On April 24th, 2018 from 22:47 to April 25th 00:04 UTC, PagerDuty’s web UI was intermittently unavailable and incident notification delivery was delayed, affecting all customers. Notification delivery and the web UI then returned to full availability, although from 00:04 until 01:22 UTC, there were event processing delays and status 500 responses issued from the events API for some customers.

What Happened?

On April 24th, 2018, there was a change to IPSec configuration in PagerDuty infrastructure that was automatically deployed. The configuration change resulted in IPSec tunnels not being renewed, which caused a gradually increasing connectivity disruption between multiple components of the PagerDuty platform.
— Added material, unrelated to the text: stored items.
-- ==== Sys2Proof/Machine/Spectral.lean ====
section
/-! DEFINITION. The spectral engine (chapter 07): symbol timing, stencil memory, banks and fades, the grid, the scan
feed. -/

namespace Sys2Proof.Machine

/-! ## Symbol timing (R213, R214) -/

/-- The samples of a slot of transform size `n` (R213). -/
def slotSamples (scs n : Nat) : Nat := if scs < 2 then 15 * n / 2 else 15 * n

/-- The sample of its slot at which symbol `l` starts (R213). -/
def symbolSample (scs n l : Nat) : Nat :=
  if l = 0 then 0 else l * (n + 9 * (n / 128)) + ((slotShape scs).2 - 9) * (n / 128)

/-- The transform size of a carrier. -/
def State.carrierN (s : State) (d c : Nat) : Nat := 2 ^ s.getF (Reg.carConfigFftLog2 d c)

/-- The SCS code of a carrier. -/
def State.carrierScs (s : State) (d c : Nat) : Nat := s.getF (Reg.carConfigScs d c)

/-- The carrier rate in samples per second (R211). -/
def State.carrierRate (s : State) (d c : Nat) : Nat := s.carrierN d c * scsHz (s.carrierScs d c)

/-- The samples of its bar at which the symbols of slots `slot` and `slot + 1` start, with slot and symbol index. -/
def symbolsFrom (scs n slot : Nat) : List (Nat × Nat × Nat) :=
  [slot, slot + 1].flatMap fun k =>
    (List.range (slotShape scs).1).map fun l => (k * slotSamples scs n + symbolSample scs n l, k, l)

/-- A symbol start: its instant in ns, its slot in the bar and its index in the slot. -/
structure SymbolAt where
  ns : Nat
  slot : Nat
  sym : Nat
  deriving DecidableEq, Repr

/-- The next symbol start of a carrier that is not before the present tick and after the last one carried out (R214):
slot 0 begins at each bar boundary, and an instant falls in the first tick at or after it. -/
def State.nextSymbol (s : State) (d c : Nat) : SymbolAt :=
  let n := s.carrierN d c
  let scs := s.carrierScs d c
  let rate := s.carrierRate d c
  let bar := s.nowNs / 10000000
  let slotNs := slotSamples scs n * 1000000000 / rate
  let slot := s.nowNs % 10000000 / max slotNs 1
  let last := mapGet 0 (4 * d + c) s.spectral.symbols
  let all := (symbolsFrom scs n slot).map fun x =>
    let ns := x.1 * 1000000000 / rate
    if ns < 10000000 then SymbolAt.mk (bar * 10000000 + ns) x.2.1 x.2.2 else ⟨(bar + 1) * 10000000, 0, 0⟩
  (all.find? fun x => decide (s.nowNs ≤ x.ns + 4) && decide (last ≤ x.ns)).getD ⟨(bar + 1) * 10000000, 0, 0⟩

/-- The symbol of a carrier that starts at an instant in ns, if one does (R213, R214). -/
def State.symbolAt (s : State) (d c ns : Nat) : Option SymbolAt :=
  let n := s.carrierN d c
  let scs := s.carrierScs d c
  let rate := s.carrierRate d c
  let slotNs := slotSamples scs n * 1000000000 / rate
  (((symbolsFrom scs n (ns % 10000000 / max slotNs 1)).find? fun x => x.1 * 1000000000 / rate == ns % 10000000).map
    fun x => ⟨ns, x.2.1, x.2.2⟩)

/-- The symbol of a carrier that started last. -/
def State.lastSymbol (s : State) (d c : Nat) : Option SymbolAt :=
  match mapGet 0 (4 * d + c) s.spectral.symbols with
  | 0 => none
  | n + 1 => s.symbolAt d c n

/-! ## Stencil memory (R222 to R224) -/

/-- The first byte of map `m`. -/
def mapByte (m : Nat) : Nat := 2867200 + 288 * m

/-- The map of bank `b` of layer slot `s`. -/
def bankMap (slot b : Nat) : Nat := 2 * slot + b

/-- The map of staging slot `f` of a layer slot. -/
def stagingMap (slot f : Nat) : Nat := 192 + 96 * f + slot

/-- Entry `g` of a map, as a word. -/
def State.mapEntry (s : State) (m g : Nat) : Nat := ofLe (s.rawBytes .stencil (mapByte m + 4 * g) 4)

/-- The 68 entries of a map. -/
def State.mapEntries (s : State) (m : Nat) : List Nat := (List.range 68).map (s.mapEntry m)

/-- An entry's fields (R224). -/
def entryLine (e : Nat) : Nat := e % 16384
def entryValid (e : Nat) : Bool := testBit e 14

/-- A damaged word of stencil memory: its groups weigh 0, its entries act as not VALID (R483). -/
def State.stencilBad (s : State) (byte : Nat) : Bool :=
  match s.wordMark .stencil (byte / 32) with
  | .clean => false
  | .correctable _ _ => false
  | _ => true

/-- The weight of path `p` in a line (R223). -/
def State.lineWeight (s : State) (line p : Nat) : Weight :=
  if (List.range 8).any fun w => s.stencilBad (256 * line + 32 * w) then ⟨0, 0⟩
  else Weight.ofWord (ofLe (s.rawBytes .stencil (256 * line + 4 * p) 4))

/-- Write a line of 64 weights; an absent SPECTRAL holds none (R21). -/
def State.writeLine (s : State) (line : Nat) (w : List Weight) : State :=
  if s.absent .spectral then s
  else s.writeBytes .stencil .spectral (256 * line) (fit 256 (w.flatMap fun x => leBytes 4 x.word))

/-- The receive and transmit calibration rows, by direction. -/
def calLine (d : Nat) : Nat := 4608 + d

/-- The calibration weight of a path: r_p for d = 0, t_p for d = 1. -/
def State.calWeight (s : State) (d p : Nat) : Weight := s.lineWeight (calLine d) p

/-- Write one entry of a calibration row. -/
def State.putCal (s : State) (d p : Nat) (w : Weight) : State :=
  if s.absent .spectral then s
  else s.writePart .stencil .spectral (256 * calLine d + 4 * p) (leBytes 4 w.word)
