-- ==== Sys2Proof/Machine/FaExec.lean ====
section
/-! DEFINITION. What each Faeror instruction does (chapters 09 and 10): addressing, arithmetic, flags, hazards, repeats
and halts. -/

namespace Sys2Proof.Machine

/-! ## Addressing (R293 to R295) -/

/-- The circular length in force of a pointer: above 131,072 it acts as 131,072 (R295). -/
def Core.len (c : Core) (k : Nat) : Nat := min (bits (vecGet c.l k 0).toNat 0 18) 131072

/-- The base of a pointer. -/
def Core.base (c : Core) (k : Nat) : Nat := bits (vecGet c.b k 0).toNat 0 17

/-- The address that a pointer holds. -/
def Core.ptr (c : Core) (k : Nat) : Nat := (vecGet c.p k 0).toNat

/-- Post-modify a pointer by an offset (R293, R294). -/
def Core.postModify (c : Core) (k : Nat) (off : Int) : Core :=
  let p : Int := (c.ptr k : Nat)
  let v : Int := if c.len k = 0 then p + off else (c.base k : Nat) + (p - (c.base k : Nat) + off) % (c.len k : Nat)
  { c with p := vecSet c.p k (BitVec.ofInt 32 v) }

/-- The offset of an m register. -/
def Core.offM (c : Core) (m : Nat) : Int := (vecGet c.m m 0).toInt

/-- Post-modify as a class 0x4 word names. -/
def Core.post (c : Core) (k : Nat) (pm : PostMod) : Core :=
  match pm with
  | .none => c
  | .imm off => c.postModify k off.toInt
  | .reg m => c.postModify k (c.offM m.val)

/-- Post-modify by an m register, if one is named. -/
def Core.postReg (c : Core) (k : Nat) (m : Option (Fin 8)) : Core :=
  match m with
  | none => c
  | some m => c.postModify k (c.offM m.val)

/-! ## The ALU (R310, R312) -/

/-- A result of the ALU: the value, the flags it writes (bits Z, N, C and V of ST) and their values, and saturation. -/
structure AluOut where
  v : Word
  mask : Nat
  flags : Nat
  sv : Bool
  deriving DecidableEq, Repr

/-- Z and N of a value. -/
def flagsZN (v : Word) : Nat := stZ * bit (v == 0) + stN * bit v.msb

/-- A value with Z and N. -/
def outZN (v : Word) : AluOut := ⟨v, 3, flagsZN v, false⟩

/-- An integer does not fit a signed 32-bit register. -/
def overflows32 (i : Int) : Bool := decide (i < -(2 ^ 31)) || decide (2 ^ 31 ≤ i)

/-- An addition or subtraction modulo 2^32 with Z, N, C and V (R310). -/
def outWrap (x y : Word) (sub : Bool) : AluOut :=
  let v := if sub then x - y else x + y
  let carry : Bool := if sub then decide (y.toNat ≤ x.toNat) else decide (2 ^ 32 ≤ x.toNat + y.toNat)
  let i := if sub then x.toInt - y.toInt else x.toInt + y.toInt
  ⟨v, 15, flagsZN v + stC * bit carry + stV * bit (overflows32 i), false⟩

/-- A saturating result with Z, N and V. -/
def outSat (i : Int) : AluOut :=
  let v := BitVec.ofInt 32 (satSigned 32 i)
  ⟨v, 11, flagsZN v + stV * bit (overflows32 i), overflows32 i⟩

/-- The I and Q halves of a register, signed (10, notation). -/
def halfI (v : Word) : Int := (v.truncate 16).toInt
def halfQ (v : Word) : Int := ((v >>> 16).truncate 16).toInt

/-- A complex value of two 16-bit halves. -/
def complexWord (i q : Int) : Word := BitVec.ofNat 32 (ofSigned 16 i + 65536 * ofSigned 16 q)

/-- A complex result, each half saturated to 16 bits. -/
def outComplex (i q : Int) : AluOut :=
  ⟨complexWord (satSigned 16 i) (satSigned 16 q), 0, 0, satSigned 16 i != i || satSigned 16 q != q⟩

/-- The three-register operations (R312). -/
def aluRun3 (op : Alu3) (x y : Word) : AluOut :=
  match op with
  | .add => outWrap x y false
  | .sub => outWrap x y true
  | .adds => outSat (x.toInt + y.toInt)
  | .subs => outSat (x.toInt - y.toInt)
  | .and_ => outZN (x &&& y)
  | .or_ => outZN (x ||| y)
  | .xor_ => outZN (x ^^^ y)
  | .shlv => outZN (x <<< (y.toNat % 32))
  | .srav => outZN (x.sshiftRight (y.toNat % 32))
  | .min => outZN (if x.toInt ≤ y.toInt then x else y)
  | .max => outZN (if x.toInt ≤ y.toInt then y else x)
  | .cadd => outComplex (halfI x + halfI y) (halfQ x + halfQ y)
  | .csub => outComplex (halfI x - halfI y) (halfQ x - halfQ y)

/-- The shifts by SH. -/
def aluRunSh (op : AluSh) (x : Word) (k : Nat) : AluOut :=
  match op with
  | .shl => outZN (x <<< k)
  | .shr => outZN (x >>> k)
  | .sra => outZN (x.sshiftRight k)

/-- The two-register operations. -/
def aluRun2 (op : Alu2) (x : Word) : AluOut :=
  match op with
  | .abs => outSat (if x.toInt < 0 then -x.toInt else x.toInt)
  | .neg => outSat (-x.toInt)
  | .conj => outComplex (halfI x) (-(halfQ x))
  | .cswap => ⟨complexWord (halfQ x) (halfI x), 0, 0, false⟩
  | .mov => outZN x

/-- The immediate operations. -/
def aluRunI (op : AluI) (x : Word) (imm : BitVec 16) : AluOut :=
  match op with
  | .addi => outWrap x (imm.signExtend 32) false
  | .andi => outZN (x &&& imm.zeroExtend 32)
  | .ori => outZN (x ||| imm.zeroExtend 32)
  | .xori => outZN (x ^^^ imm.zeroExtend 32)

/-- Write the flags of a result: Z, N, C and V late, SV at once (R298, R310). -/
def Core.putFlags (c : Core) (o : AluOut) : Core :=
  let c := if o.mask = 0 then c else c.later (.flags o.mask o.flags)
  if o.sv then c.stick stSv else c

/-- Write a result and its flags. -/
def Core.putAlu (c : Core) (rd : Nat) (o : AluOut) : Core := (c.setG rd o.v).putFlags o

/-! ## Rounding and accumulators (R296 to R299, R317) -/

/-- Rounding, shift and saturation to width w: the value, and whether it saturated (R299). -/
def roundSat (w : Nat) (v : Int) (k : Nat) : Int × Bool :=
  let r := (v + (if k = 0 then 0 else (2 ^ (k - 1) : Nat))) / (2 ^ k : Nat)
  (satSigned w r, satSigned w r != r)

/-- Write an accumulator with the result of an accumulating update (R297). -/
def Core.accumulate (c : Core) (k : Nat) (v : Int) : Core :=
  if satSigned 40 v = v then { c with acc := vecSet c.acc k v }
  else
    let w := if testBit c.mode k then toSigned 40 (ofSigned 40 v) else satSigned 40 v
    let c := c.stick (stAv * 2 ^ k)
    { c with acc := vecSet c.acc k w, lastAv := c.lastAv ||| stAv * 2 ^ k }

/-- The four signed products of a complex multiply under its variant (R296, R312). -/
def products (x y : Word) (conj neg : Bool) : Vector Int 4 :=
  let s (b : Bool) : Int := if b then -1 else 1
  #v[s neg * (halfI x * halfI y), s (neg != conj) * (halfQ x * halfQ y), s (neg != conj) * (halfI x * halfQ y),
    s neg * (halfQ x * halfI y)]

/-- Add four products into the accumulators. -/
def Core.addProducts (c : Core) (l : Vector Int 4) : Core :=
  (List.range 4).foldl (fun c k => c.accumulate k (vecGet c.acc k 0 + vecGet l k 0)) c

/-- The complex multiplies (R312). -/
def Core.runCMul (c : Core) (op : CMul) (x y : Word) : Core :=
  match op with
  | .cmac => c.addProducts (products x y false false)
  | .cmacj => c.addProducts (products x y true false)
  | .cmsu => c.addProducts (products x y false true)
  | .cmsuj => c.addProducts (products x y true true)
  | .cmul => { c with acc := products x y false false }
  | .cmulj => { c with acc := products x y true false }

/-- The complex multiply of a multiply with dual load. -/
def CMulLd.mul : CMulLd → CMul
  | .cmacld => .cmac
  | .cmacjld => .cmacj
  | .cmsuld => .cmsu
  | .cmsujld => .cmsuj

/-- The half of a register that a real multiply names. -/
def halfOfWord (v : Word) (q : Bool) : Int := if q then halfQ v else halfI v

/-- The real multiplies (R312). -/
def Core.runRMul (c : Core) (op : RMul) (k : Nat) (v : Int) : Core :=
  match op with
  | .rmac => c.accumulate k (vecGet c.acc k 0 + v)
  | .rmsu => c.accumulate k (vecGet c.acc k 0 - v)
  | .rmul => { c with acc := vecSet c.acc k v }

/-- An accumulator as a store, move or shift sees it (R281). -/
def Core.accRead (c : Core) (k : Nat) : Int := vecGet c.accOld k 0

/-- The combined complex result, rounded (R317): its word, and whether it saturated. -/
def Core.combined (c : Core) (k : Nat) : Word × Bool :=
  let i := roundSat 16 (c.accRead 0 - c.accRead 1) k
  let q := roundSat 16 (c.accRead 2 + c.accRead 3) k
  (complexWord i.1 q.1, i.2 || q.2)

/-- Set SV if a value saturated. -/
def Core.sat (c : Core) (b : Bool) : Core := if b then c.stick stSv else c

/-! ## Conditions (R311) -/

/-- BC's condition on ST. -/
def condHolds (st cond : Nat) : Bool :=
  let z := testBit st 0
  let n := testBit st 1
  let cy := testBit st 2
  let v := testBit st 3
  match cond with
  | 0 => z
  | 1 => !z
  | 2 => n != v
  | 3 => n == v
  | 4 => !z && n == v
  | 5 => z || n != v
  | 6 => cy
  | 7 => !cy
  | 8 => n
  | 9 => !n
  | 10 => v
  | 11 => !v
  | _ => true

/-! ## Special registers (R280, R318) -/

/-- Read a special register. -/
def Core.special (c : Core) (i : Nat) : Nat :=
  match i with
  | 0 => c.st
  | 1 => c.mode
  | 2 => c.vbase
  | 3 => c.iret
  | 4 => c.ist
  | 5 => c.ien
  | 6 => c.cls
  | 7 => c.timer
  | 8 => c.dbell.toNat
  | _ => c.start

/-- Move into a special register; `av` are the AV bits that the instruction before set (R298, R318). -/
def Core.putSpecial (c : Core) (i : Nat) (v : Word) (av : Nat) : Core :=
  match i with
  | 0 => c.later (.status (some v) av)
  | 3 => { c with iret := v.toNat % 16384 }
  | 4 => { c with ist := v.toNat }
  | 7 => { c with timer := v.toNat }
  | 8 => c
  | 9 => c
  | _ => c.later (.spec i v)

/-- The value of a p, m, l or b register as a move out of it sees it: the last move into it counts at once (R281). -/
def Core.addrRead (c : Core) (f k : Nat) : Word :=
  let reg := vecGet (if f = 0 then c.p else if f = 1 then c.m else if f = 2 then c.l else c.b) k 0
  c.late.foldl (fun v x => match x.eff with | .addr f' k' w => if f' = f ∧ k' = k then w else v | _ => v) reg

/-- A value as it is kept in a register of a file: l is 18 bits wide and b 17 (R280). -/
def AddrFile.fit (f : AddrFile) (v : Word) : Word :=
  match f with
  | .p => v
  | .m => v
  | .l => BitVec.ofNat 32 (v.toNat % 2 ^ 18)
  | .b => BitVec.ofNat 32 (v.toNat % 2 ^ 17)

/-- The value of an IMM21 move (R312). -/
def AddrFile.immValue (f : AddrFile) (imm : BitVec 21) : Word :=
  match f with
  | .p => imm.zeroExtend 32
  | .m => imm.signExtend 32
  | .l => BitVec.ofNat 32 (min imm.toNat 131072)
  | .b => BitVec.ofNat 32 (imm.toNat % 2 ^ 17)

/-! ## Order, repeats and slots (R281 to R284, R289) -/

/-- The next address, and the repeats that stay open, once the instruction at `pc` has run. -/
def stepLoops (pc : Nat) : List Loop → Nat × List Loop
  | [] => ((pc + 1) % 16384, [])
  | x :: t =>
    if x.last ≠ pc then ((pc + 1) % 16384, x :: t)
    else if 1 < x.left then (x.first, { x with left := x.left - 1 } :: t)
    else stepLoops pc t

/-- A branch, call or return. -/
def FaInstr.branches : FaInstr → Bool
  | .b _ => true
  | .bc _ _ => true
  | .call _ => true
  | .ret => true
  | .reti => true
  | _ => false

/-- The two pointers or the two destinations of a dual load are the same (R316). -/
def FaInstr.clash : FaInstr → Bool
  | .ldd ga gb pa pb _ _ => ga == gb || pa == pb
  | .cmulld _ gx gy px py _ _ => gx == gy || px == py
  | _ => false

/-- An instruction that may not stand where it stands (R282, R284, R314, R316). -/
def Core.misplaced (c : Core) (i : FaInstr) : Bool :=
  let slot := c.branch.isSome
  let body := !c.loops.isEmpty
  let stop : Bool := i.branches || i == .halt || i == .wait
  i.clash || (stop && (slot || body)) ||
    match i with
    | .rep n _ =>
      slot || decide (3 ≤ c.loops.length) || c.loops.any fun x => decide ((x.last + 16384 - c.pc) % 16384 < n.val + 1)
    | _ => false

/-- The instruction loads two words (R289). -/
def FaInstr.dual : FaInstr → Bool
  | .ldd _ _ _ _ _ _ => true
  | .cmulld _ _ _ _ _ _ _ => true
  | _ => false

/-- The instruction claims slot B in WB (R288). -/
def FaInstr.stores : FaInstr → Bool
  | .mem .stw _ _ _ => true
  | .mem .sth _ _ _ => true
  | .wzero _ _ => true
  | .stac _ _ _ => true
  | .stah _ _ _ _ => true
  | _ => false

/-- The cycles for which a dual load stalls behind stores in flight (R289). -/
def Core.stalls (c : Core) (i : FaInstr) : Nat :=
  if i.dual then ((List.range 4).find? fun j => !c.inFlight.contains j).getD 4 else 0

/-! ## One instruction -/

/-- What an instruction does beside moving on: the state, or the cause and address of a halt. -/
abbrev FaStep := State × Option (Nat × Option Nat)

/-- It changes its core alone. -/
def State.faOk (s : State) (n : Nat) (f : Core → Core) : FaStep := (s.modCore n f, none)

/-- It halts. -/
def State.faStop (s : State) (cause : Nat) (addr : Option Nat) : FaStep := (s, some (cause, addr))

/-- A load into g, by a pointer. -/
def State.faLoadG (s : State) (n g a size : Nat) (f : Core → Core) : FaStep :=
  let r := s.faLoad n a size
  match r.2 with
  | .error c => r.1.faStop c (some a)
  | .ok v =>
    let w : Word := if size = 2 then (BitVec.ofNat 16 v).signExtend 32 else BitVec.ofNat 32 v
    r.1.faOk n fun c => f (c.later (.load g w))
An incident response team identified the issue and deployed a corrected configuration, restoring full connectivity.

What Are We Doing About This?

We will be expanding our automated infrastructure testing of configuration changes in the pre-deploy phase. For any questions, comments, or concerns, please reach out to support@pagerduty.com.

Posted 4 months ago. Apr 30, 2018 - 20:56 UTC

Resolved
Events are now processing normally. All systems are now operational.
Posted 4 months ago. Apr 25, 2018 - 01:22 UTC
Update
Notifications and display of incident timelines have recovered, but we are now observing a delay in event processing affecting some customers. All other systems are operational.
Posted 4 months ago. Apr 25, 2018 - 00:56 UTC
Update
Notifications and incident details are being processed but are delayed. Our web UI has recovered. We are continuing to monitor and assess our systems' status and determine appropriate next steps.
Posted 4 months ago. Apr 25, 2018 - 00:04 UTC
Identified
PagerDuty Engineers have identified the issue and are taking remedial action.
Posted 4 months ago. Apr 24, 2018 - 23:02 UTC
Investigating
We're currently experiencing delayed notifications and display of incident details and timeline entries. PagerDuty engineers are currently investigating.
Posted 4 months ago. Apr 24, 2018 - 22:47 UTC